LFOs on such persons is to harness them to a debt that they realistically have no ability to pay,

keeping them in the orbit of the criminal justice system and within the gravity of temptations to

reoffend that our system is designed to still. Levying mandatory LFOs against those who cannot

pay them thus increases the system costs they were designed to relieve. Without a Blazina-like3

individualized determination of ability to pay, the assessment of mandatory LFOs not only fails

3
    State v. Blazina, 182 Wash. 2d 827, 344 P.3d 680 (2015).

                                                  5
No. 50302-6-II

to serve its purpose, but actively contradicts that purpose. The self-contradiction in such a

system crosses into an arbitrariness that not even the rational basis test can tolerate.

        The majority analysis relies on the authority of Seward. Seward, in turn, would salvage a

reasonable relationship through a type of dragnet rationale: because these assessments would be

imposed on some who can pay, their imposition on those who cannot serves the purpose of

raising money. In a temporal variant of the same approach, Seward also argues that imposing

these obligations on those who cannot pay serves the same purpose, because they may be able to

pay at some point in the future. Seward, 196 Wash. App. at 585-86.

        As shown, without a Blazina inquiry the imposition of mandatory LFOs will actively

contradict and work against its purpose in the cases of indigent defendants. The Seward

rationales attempt to save this contradiction by pointing out that the law may serve its purpose in

some other instances or by hypothesizing that the contradiction may someday cease. However,

this ineluctable contradiction between purpose and effect in some instances is not effaced by its

absence in others. Nor is the contradiction relieved by the doubtful hope that it may some day

pass away.
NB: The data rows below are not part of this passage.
@[simp] theorem execDomainResetRelease_life (t : Time) (d : Fin 3) (healthy : Time) (s : State) :
    KeepsLife s (execDomainResetRelease t d healthy s) := by simp [execDomainResetRelease]

@[simp] theorem clockFault_life (bit : Nat) (s : State) : (clockFault bit s).aon.life = s.aon.life := by simp [clockFault]

@[simp] theorem execReferenceClockFault_life (x : ClockSeen) (s : State) :
    KeepsLife s (execReferenceClockFault x s) := by simp [execReferenceClockFault]

@[simp] theorem execPllLockLost_life (t : Time) (s : State) : KeepsLife s (execPllLockLost t s) := by simp [execPllLockLost]
@[simp] theorem execPllLock_life (t : Time) (pll : Fin 3) (edges : Nat) (s : State) : KeepsLife s (execPllLock t pll edges s) := by simp [execPllLock]

@[simp] theorem execDomainClockFault_life (t : Time) (x : DomainSeen) (s : State) :
    KeepsLife s (execDomainClockFault t x s) := by simp [execDomainClockFault]

@[simp] theorem execEthLockLost_life (t : Time) (s : State) : KeepsLife s (execEthLockLost t s) := by simp [execEthLockLost]
@[simp] theorem execPipeLockLost_life (t : Time) (s : State) : KeepsLife s (execPipeLockLost t s) := by simp [execPipeLockLost]
@[simp] theorem execRtcClockFault_life (x : ClockSeen) (s : State) : KeepsLife s (execRtcClockFault x s) := by simp [execRtcClockFault]
@[simp] theorem execPerst_life (t : Time) (low : Bool) (s : State) : KeepsLife s (execPerst t low s) := by simp [execPerst]
@[simp] theorem driveDieReset_life (s : State) : (driveDieReset s).aon.life = s.aon.life := by rfl
@[simp] theorem execDriveDieReset_life (x : DriveSupplySeen) (s : State) : KeepsLife s (execDriveDieReset x s) := by simp [execDriveDieReset]

@[simp] theorem execDriveDieResetRelease_life (x : DriveSupplyGood) (s : State) :
    KeepsLife s (execDriveDieResetRelease x s) := by simp [execDriveDieResetRelease]

@[simp] theorem execDriveOscillatorFault_life (x : OscillatorSeen) (s : State) :
    KeepsLife s (execDriveOscillatorFault x s) := by simp [execDriveOscillatorFault]

@[simp] theorem crossLose_life (k : Nat) (s : State) : (crossLose k s).aon.life = s.aon.life := by simp [crossLose]
@[simp] theorem loseFetched_life (k n : Nat) (s : State) : (loseFetched k n s).aon.life = s.aon.life := by simp [loseFetched]
@[simp] theorem loseSlots_life (p : Nat) (s : State) : (loseSlots p s).aon.life = s.aon.life := by simp [loseSlots]
@[simp] theorem loseConvoy_life (s : State) : (loseConvoy s).aon.life = s.aon.life := by simp [loseConvoy]
@[simp] theorem loseHeld_life (k : Nat) (s : State) : (loseHeld k s).aon.life = s.aon.life := by simp [loseHeld]

@[simp] theorem execCrossingFarReset_life (t : Time) (k : Fin 18) (s : State) :
    KeepsLife s (execCrossingFarReset t k s) := by simp [execCrossingFarReset]

@[simp] theorem execCrossingRestart_life (t : Time) (k : Fin 18) (s : State) :
    KeepsLife s (execCrossingRestart t k s) := by simp [execCrossingRestart]

/-! ### Milestones and transitions -/

@[simp] theorem settleEntry_life (k : Nat) (m : Milestone) (s : State) : (settleEntry k m s).aon.life = s.aon.life := by simp [settleEntry]
@[simp] theorem countVeto_life (k : Nat) (pos : Int) (kind : Nat) (s : State) : (countVeto k pos kind s).aon.life = s.aon.life := by simp [countVeto]

@[simp] theorem crossAt_life (k : Nat) (pos : Int) (ms : List Milestone) (s : State) : (crossAt k pos ms s).aon.life = s.aon.life := by
  unfold crossAt
  dsimp only
  split <;> simp

@[simp] theorem settleRefs_life (k : Nat) (s : State) : (settleRefs k s).aon.life = s.aon.life := by rfl

@[simp] theorem crossAll_life (fuel k : Nat) (s : State) : (crossAll fuel k s).aon.life = s.aon.life := by
  induction fuel generalizing s with
  | zero => rfl
  | succ fuel ih =>
    unfold crossAll
    dsimp only
    split <;> simp [ih]

@[simp] theorem crossInserted_life (k : Nat) (s : State) : (crossInserted k s).aon.life = s.aon.life := by simp [crossInserted]
@[simp] theorem forgetPassed_life (k : Nat) (s : State) : (forgetPassed k s).aon.life = s.aon.life := by rfl
@[simp] theorem reassertOn_life (k : Nat) (t : Time) (s : State) : (reassertOn k t s).aon.life = s.aon.life := by simp [reassertOn]
@[simp] theorem undoAhead_life (k : Nat) (s : State) : (undoAhead k s).aon.life = s.aon.life := by rfl
@[simp] theorem dropOverdue_life (k : Nat) (gone : Overdue → Bool) (s : State) : (dropOverdue k gone s).aon.life = s.aon.life := by rfl
@[simp] theorem undoEdges_life (k : Nat) (s : State) : (undoEdges k s).aon.life = s.aon.life := by rfl
@[simp] theorem visitHolds_life (k : Nat) (s : State) : (visitHolds k s).aon.life = s.aon.life := by simp [visitHolds]
@[simp] theorem visitRate_life (k : Nat) (s : State) : (visitRate k s).aon.life = s.aon.life := by simp [visitRate]

@[simp] theorem visitRetime_life (k : Nat) (s : State) : (visitRetime k s).aon.life = s.aon.life := by
  unfold visitRetime
  refine (foldl_pair_life (fun acc id => ?_) _ _).trans (modLane_life _ _ _)
  dsimp only
  (repeat' split) <;> simp

@[simp] theorem walkStops_life (k : Nat) (l : List Int) (w : WalkAt) (s : State) : (walkStops k l w s).2.aon.life = s.aon.life := by
  induction l generalizing w s with
  | nil => rfl
  | cons p rest ih =>
    unfold walkStops
    extract_lets l past inGap ms want rate
    split
    · rfl
    · rcases asked : (if want.on = true then allowedAt k p s else (true, s)) with ⟨ok, v⟩
      have kept : v.aon.life = s.aon.life := by
        split at asked
        · exact congrArg (·.2.aon.life) asked ▸ allowedAt_life k p s
        · cases asked; rfl
      exact (ih _ _).trans kept

@[simp] theorem transitionsAhead_life (k : Nat) (s : State) : (transitionsAhead k s).2.aon.life = s.aon.life := by
  unfold transitionsAhead
  dsimp only
  split <;> simp

@[simp] theorem bridgePair_life (k kind : Nat) (off on : Int) (s : State) : (bridgePair k kind off on s).aon.life = s.aon.life := by simp [bridgePair]

@[simp] theorem commitTrans_life (k : Nat) (t : Trans) (cross exec : Int) (entries : Nat) (s : State) :
    (commitTrans k t cross exec entries s).aon.life = s.aon.life := by simp [commitTrans]

@[simp] theorem commitOverdue_life (fuel k : Nat) (l : List Trans) (s : State) : (commitOverdue fuel k l s).aon.life = s.aon.life := by
  induction fuel generalizing s with
  | zero => rfl
  | succ fuel ih =>
    unfold commitOverdue
    dsimp only
    split
    · rfl
    · split <;> simp [ih]

@[simp] theorem bridgeBehind_life (k : Nat) (l : List Trans) (s : State) : (bridgeBehind k l s).aon.life = s.aon.life := by
  unfold bridgeBehind
  refine foldl_life (fun s e => ?_) _ s
  dsimp only
  split <;> simp

@[simp] theorem commitAhead_life (k : Nat) (b : Bool) (l : List Trans) (s : State) : (commitAhead k b l s).aon.life = s.aon.life := by
  induction l generalizing s with
  | nil => rfl
  | cons t rest ih =>
    unfold commitAhead
    dsimp only
    (repeat' split) <;> simp [ih]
These uses of the imagination are far removed from positing different ways in which

a law may serve its purpose, which is the sort of speculation invited by the rational basis

standard.

        For these reasons, I would conclude that Norberg has raised a manifest constitutional

error and that the assessment of mandatory LFOs with no inquiry into ability to pay fails the

rational basis test. Therefore, I dissent.

                                                       _________________________________
                                                       Bjorgen, J.